Ridotta in schiavitù, venduta (parte 7)
di
Kugher
genere
sadomaso
Per Angélique, la punizione per non essere riuscita a far godere il Padrone per ultimo e, quindi, avere sbagliato a dosare le proprie abilità nel pompino, fu terribile. Non tanto o solo per il dolore, ma per ciò che rappresentò nel suo animo già provato e indebolito, gettata in un baratro dopo una vita di agi e ricchezze.
I Padroni la fecero attendere alcuni giorni per la punizione.
Sapevano che la schiava avrebbe avuto maggior tensione, posto che l’incertezza è peggiore della certezza e che questo l’avrebbe indebolita ancor di più.

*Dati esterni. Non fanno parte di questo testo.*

/-- An active word-clock edge (R105, R106, R114). -/
def wclkActive (s : State) (q elapsed : Nat) : State :=
  let w := s.tim.wclk
  let period := w.lastElapsed.map fun e => elapsed - e
  let good := match period, w.lastPeriod with
    | some p, some p' => if ((p : Int) - p').natAbs * 1024 ≤ p' then w.good + 1 else 0
    | _, _ => 0
  let w' : WordClock :=
    { w with
      lastElapsed := some elapsed, lastDevice := q, lastPeriod := period, good := good
      present := w.present || decide (64 ≤ good)
      periods := match period with
        | some p => (p :: w.periods).take 64
        | none => w.periods
      div := w.div + 1 }
  let s := setTim s { s.tim with wclk := w' }
  let s := if w'.present && !w.present then wclkNotice s else s
  let n := regFld s TIM_WCLK_CTRL 15 0
  let s :=
    if (if n = 0 then 65536 else n) ≤ w'.div then
      let s := setTim s { s.tim with wclk := { s.tim.wclk with div := 0 } }
      if regBit s (TIM_CAP_CTRL 7) 31 && regBit s (TIM_CAP_CTRL 7) 28 then
        captureEdge s 7 q elapsed (regBit s TIM_WCLK_CTRL 30)
      else s
    else s
  if hoopMode s = 2 then
    let s := refEdge s q elapsed
    let good := wordGood s
    let s := if good then setHoop s { s.hoop with
        ref := { s.hoop.ref with period64 := sumNat s.tim.wclk.periods } } else s
    judgeRef s good
  else s

/-- An edge on WCLK_IN, `phase` sixteenths into this cycle. -/
def wclkEdge (s : State) (phase : Nat) (rising : Bool) : State :=
  if regBit s TIM_WCLK_CTRL 31 && (rising != regBit s TIM_WCLK_CTRL 30) then
    wclkActive s (rawStamp s (phase % 16)) (s.tim.elapsedQ + phase % 16)
  else s

/-- No word-clock edge within four periods: PRESENT falls (R105), and a WORD reference goes to HOLD. -/
def wclkTimeout (s : State) : State :=
  match s.tim.wclk.lastElapsed, s.tim.wclk.lastPeriod with
  | some e, some p =>
    if s.tim.wclk.present then
      let s := runToCycle ((e + 4 * p + 15) / 16) s
      let s := wclkNotice (setTim s { s.tim with wclk := { s.tim.wclk with present := false, good := 0, lastElapsed := none, lastPeriod := none } })
      if hoopMode s = 2 then judgeRef s false else s
    else s
  | _, _ => s

/-- A PIN reference edge (R110, R114). -/
def pinEdge (s : State) (q elapsed : Nat) : State :=
  let r := s.hoop.ref
  let ivs := match r.edge with
    | some e => ((elapsed - e.elapsed) :: r.intervals).take 8
    | none => r.intervals
  let s := setHoop s { s.hoop with ref := { r with intervals := ivs } }
  let s := refEdge s q elapsed
  let good : Bool := match r.state with
    | .locked => match ivs with
      | i :: _ => near1000ppm s i 1
      | [] => true
    | _ => pinGood s
  let s := if good && decide (ivs.length = 8) then setHoop s { s.hoop with
      ref := { s.hoop.ref with period64 := sumNat ivs / 8 * 64 } } else s
  judgeRef s good

/-- An edge on TIN`i`: captured where the capture selects it, and used where it is the hoop's pin
reference (R104, R114). -/
def tinEdge (s : State) (i phase : Nat) (falling : Bool) : State :=
  let q := rawStamp s (phase % 16)
  let el := s.tim.elapsedQ + phase % 16
  let sel := regFld s (TIM_CAP_CTRL i) 30 29
  let wanted := regBit s (TIM_CAP_CTRL i) 31 && (if falling then decide (2 ≤ sel) else decide (sel = 1 ∨ sel = 3))
  let s := if wanted && !(decide (i = 7) && regBit s (TIM_CAP_CTRL 7) 28) then captureEdge s i q el falling else s
  if hoopMode s = 3 ∧ regFld s HOOP_MODE 26 24 = i ∧ falling = regBit s HOOP_MODE 28 then pinEdge s q el else s

/-- In PIN mode no edge arrives within 1.5 × T: the reference goes to HOLD (Table 4-4). -/
def pinTimeout (s : State) : State :=
  match s.hoop.ref.edge with
  | some e =>
    if hoopMode s = 3 ∧ s.hoop.ref.state = .locked then
      let s := runToCycle ((e.elapsed + 3 * periodNum s / (2 * max (periodDen s) 1) + 15) / 16) s
      judgeRef (setHoop s { s.hoop with ref := { s.hoop.ref with intervals := [] } }) false
    else s
  | none => s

Passarono 3 giorni, 3 infiniti giorni scanditi dall’apparente normalità dell'addestramento con le punizioni già note alle quali sempre più raramente era sottoposta atteso il grado di soddisfazione che riusciva a raggiungere nei Padroni.
Il giorno della punizione la lasciarono in cella dal pomeriggio.

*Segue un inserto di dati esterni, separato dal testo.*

-- ==== Sys2Proof/Machine/Hif.lean ====
section
/-! DEFINITION. Machine/Hif.lean: rings, polling, fetching, completion records, ABORT, ring disable
and the resets of the host interface (chapter 2), with the meanings of their commands. -/
namespace Sys2Proof.Machine

def setHif (s : State) (h : Hif) : State := { s with hif := h }

/-! ### The opcode table (Table 2-6, R52) -/

/-- Whether OBJECT is in the range Table 2-6 gives the opcode; none for an opcode not in the table. -/
def objectOk (op obj : Nat) : Option Bool :=
  let is := fun (b : Bool) => some b
  match op with
  | 0x01 => is (decide (obj < 1024)) | 0x02 => is (decide (obj < 1024)) | 0x03 => is (decide (obj < 1024))
  | 0x04 => is (decide (obj < 1024)) | 0x05 => is (decide (obj < 1024)) | 0x06 => is (decide (obj < 1024))
  | 0x10 => is (decide (obj = 0)) | 0x11 => is (decide (obj < 7)) | 0x12 => is (decide (obj < 7))
  | 0x13 => is (decide (obj < 32)) | 0x14 => is (decide (1 ≤ obj ∧ obj < 256)) | 0x15 => is (decide (obj < 32))
  | 0x16 => is (decide (obj = 0)) | 0x17 => is (decide (obj = 0))
  | 0x20 => is (decide (obj < 16384)) | 0x21 => is (decide (obj < 16384)) | 0x22 => is (decide (obj < 38))
  | 0x23 => is (decide (obj < 32)) | 0x24 => is (decide (obj = 0))
  | 0x30 => is (decide (obj < 38)) | 0x31 => is (decide (obj < 38)) | 0x32 => is (decide (obj < 38))
  | 0x40 => is (decide (obj = 0)) | 0x41 => is (decide (obj = 0)) | 0x42 => is (decide (obj = 0))
  | 0x43 => is (decide (obj = 0)) | 0x44 => is (decide (obj < 4096)) | 0x45 => is (decide (obj < 4096))
  | 0x60 => is (decide (obj < 64)) | 0x61 => is (decide (obj = 0)) | 0x62 => is (decide (obj = 0))
  | 0x70 => is (decide (obj = 0)) | 0x71 => is (decide (obj = 0)) | 0x72 => is (decide (obj < 1024))
  | 0x73 => is (decide (obj = 0))
  | _ => none

/-- The opcodes that allow AT_HOOP (Table 2-6). -/
def mayAtHoop (op : Nat) : Bool :=
  [0x04, 0x05, 0x10, 0x13, 0x14, 0x15, 0x16, 0x17, 0x20, 0x21, 0x22, 0x24, 0x42, 0x70].contains op

/-- The opcodes that join a commit window with or without AT_HOOP (Table 2-11). -/
def joinsWindow (op : Nat) : Bool := mayAtHoop op

/-- ARG words `lo` to 9 are all zero. -/
def argsZeroFrom (d : Desc) (lo : Nat) : Bool := (d.args.drop lo).all fun w => decide (w = 0)

/-- HOST_ADDR and LENGTH are zero. -/
def noData (d : Desc) : Bool := decide (d.hostAddr = 0 ∧ d.length = 0)

/-- The checks R52 and R68 make of every descriptor of ring `n`, before those of its opcode. -/
def malformed (s : State) (n : Nat) (d : Desc) : Bool :=
  let ahead := (d.target - s.hoop.number).toNat
  match objectOk d.opcode d.object with
  | none => true
  | some ok =>
    !ok || decide (16 ≤ d.flags) || (Desc.atHoop d && !mayAtHoop d.opcode) ||
    (!Desc.atHoop d && decide (d.target ≠ 0)) ||
    (Desc.atHoop d && decide (16777216 < ahead ∧ ahead < 2 ^ 31)) ||
    (sqControl s n && !decide (0x60 ≤ d.opcode ∧ d.opcode ≤ 0x62))

/-- Motif control descriptors are taken only from a ring that carries motif control (R55). -/
def motifRefused (s : State) (n : Nat) (d : Desc) : Bool :=
  decide (d.opcode = 0x20 ∨ d.opcode = 0x21) && !sqMotif s n

/-! ### Fetching (R46, R48, R50, R64, R67, R69) -/

/-- Whether entry `t` may start, given the entries of its ring before it (R64). -/
def mayStart (s : State) (t : Track) : Bool :=
  s.hif.track.all fun u =>
    decide (u.ring ≠ t.ring) || decide (t.id ≤ u.id) || u.orphan ||
      (decide (u.phase ≠ .held) && (decide (u.desc.opcode ≠ 0x61) || u.phase.finished) &&
        (!Desc.ordered t.desc || u.phase.finished))

/-- A descriptor that may start: it finishes at once where R52, R55 or R56 decide it, else it is on
its way to its block. -/
def release (s : State) (id : Nat) : State :=
  match findTrack s id with
  | some t =>
    if malformed s t.ring t.desc then finish s id stBad 0 0
    else if motifRefused s t.ring t.desc then finish s id stState 0 0
    else if t.desc.opcode = 0x62 then
      finish s id (if noData t.desc && argsZeroFrom t.desc 0 then stOk else stBad) 0 0
    else if t.desc.opcode = 0x61 then
      if noData t.desc && argsZeroFrom t.desc 0 then settleFences (running s id) t.ring
      else finish s id stBad 0 0
    else modTrack s id fun t => { t with phase := .ready }
  | none => s

/-- The in-flight count after a fetch: MAX, and INFLIGHT_LIMIT at 512 (R69). -/
def noteInFlight (s : State) : State :=
  let n := inFlight s
  let s := if regFld s HIF_INFLIGHT 9 0 < n then setRegFld s HIF_INFLIGHT 9 0 n else s
  if n = 512 ∧ s.hif.limitArmed = true then
    notice (setHif s { s.hif with limitArmed := false }) 0x0102 0 s.hoop.number.toNat true false
  else s

/-- One descriptor fetched from ring `n`: it enters the tracker and HEAD(n) passes it. -/
def fetchOne (n : Nat) (s : State) (d : Desc) : State :=
  let id := s.hif.nextId
  let t : Track :=
    { id := id, ring := n, cq := sqCq s n, handed := 0, origin := .host, desc := d, phase := .held, past := false, late := false,
      control := sqControl s n, waits := [], fwd := false, fin := 0, orphan := false }
  let s := setHif s { s.hif with
    track := s.hif.track ++ [t], nextId := id + 1
    head := tput (fun _ => 0) s.hif.head n (headOf s n + 1)
    headDirty := tput (fun _ => false) s.hif.headDirty n true }
  let s := noteInFlight s
  if mayStart s t then release s id else s

/-- Slots of ring `n` that may be fetched now: 0 where it is out of service, faulted, or bound to a
completion ring that is not enabled (R81), or where no tracker slot is free. -/
def fetchable (s : State) (n : Nat) : Nat :=
  if engineRuns s && sqEnabled s n && !tget (fun _ => false) s.hif.fault n && cqEnabled s (sqCq s n) then
    let room := if sqControl s n then 16 - inFlightControl s else 512 - inFlight s
    min ((tailOf s n - headOf s n).toNat) room
  else 0

/-- Descriptors per turn: BURST, where 0 means 16. -/
def burstOf (s : State) (n : Nat) : Nat :=
  let b := regFld s (HIF_SQ_CTRL n) 11 8
  if b = 0 then 16 else b

/-- The ring served next (R50). -/
def nextRing (s : State) : Option Nat :=
  roundRobin 64 s.hif.lastRing fun n => decide (fetchable s n ≠ 0)

/-- The read requests for the next `k` slots of ring `n`: one where they are contiguous, else one on each
side of the ring's end (R43, R50). -/
def slotReads (s : State) (n k : Nat) : List HostWrite :=
  let h := headOf s n
  let a := min k (sqSize s n - h.toNat % sqSize s n)
  .read (sqAddr s n h) (64 * a) :: (if a < k then [.read (sqAddr s n 0) (64 * (k - a))] else [])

Non le dissero che la sera sarebbe stato il suo momento, ingenerando maggior tensione, ma lei lo temeva, fino ad arrivare ad avere la certezza che sarebbe avvenuta quella sera, conservando però in sé quel minimo di speranza che ha il solo risultato di non lasciare spazio alla rassegnazione, a volte molto utile.
La andarono a prendere la sera, all’ora di cena.
La fecero lavare e profumare, ingenerando false convinzioni sul suo uso e che, invece, le avrebbero creato maggiori turbamenti quando avrebbe compreso l’uso al quale era destinata.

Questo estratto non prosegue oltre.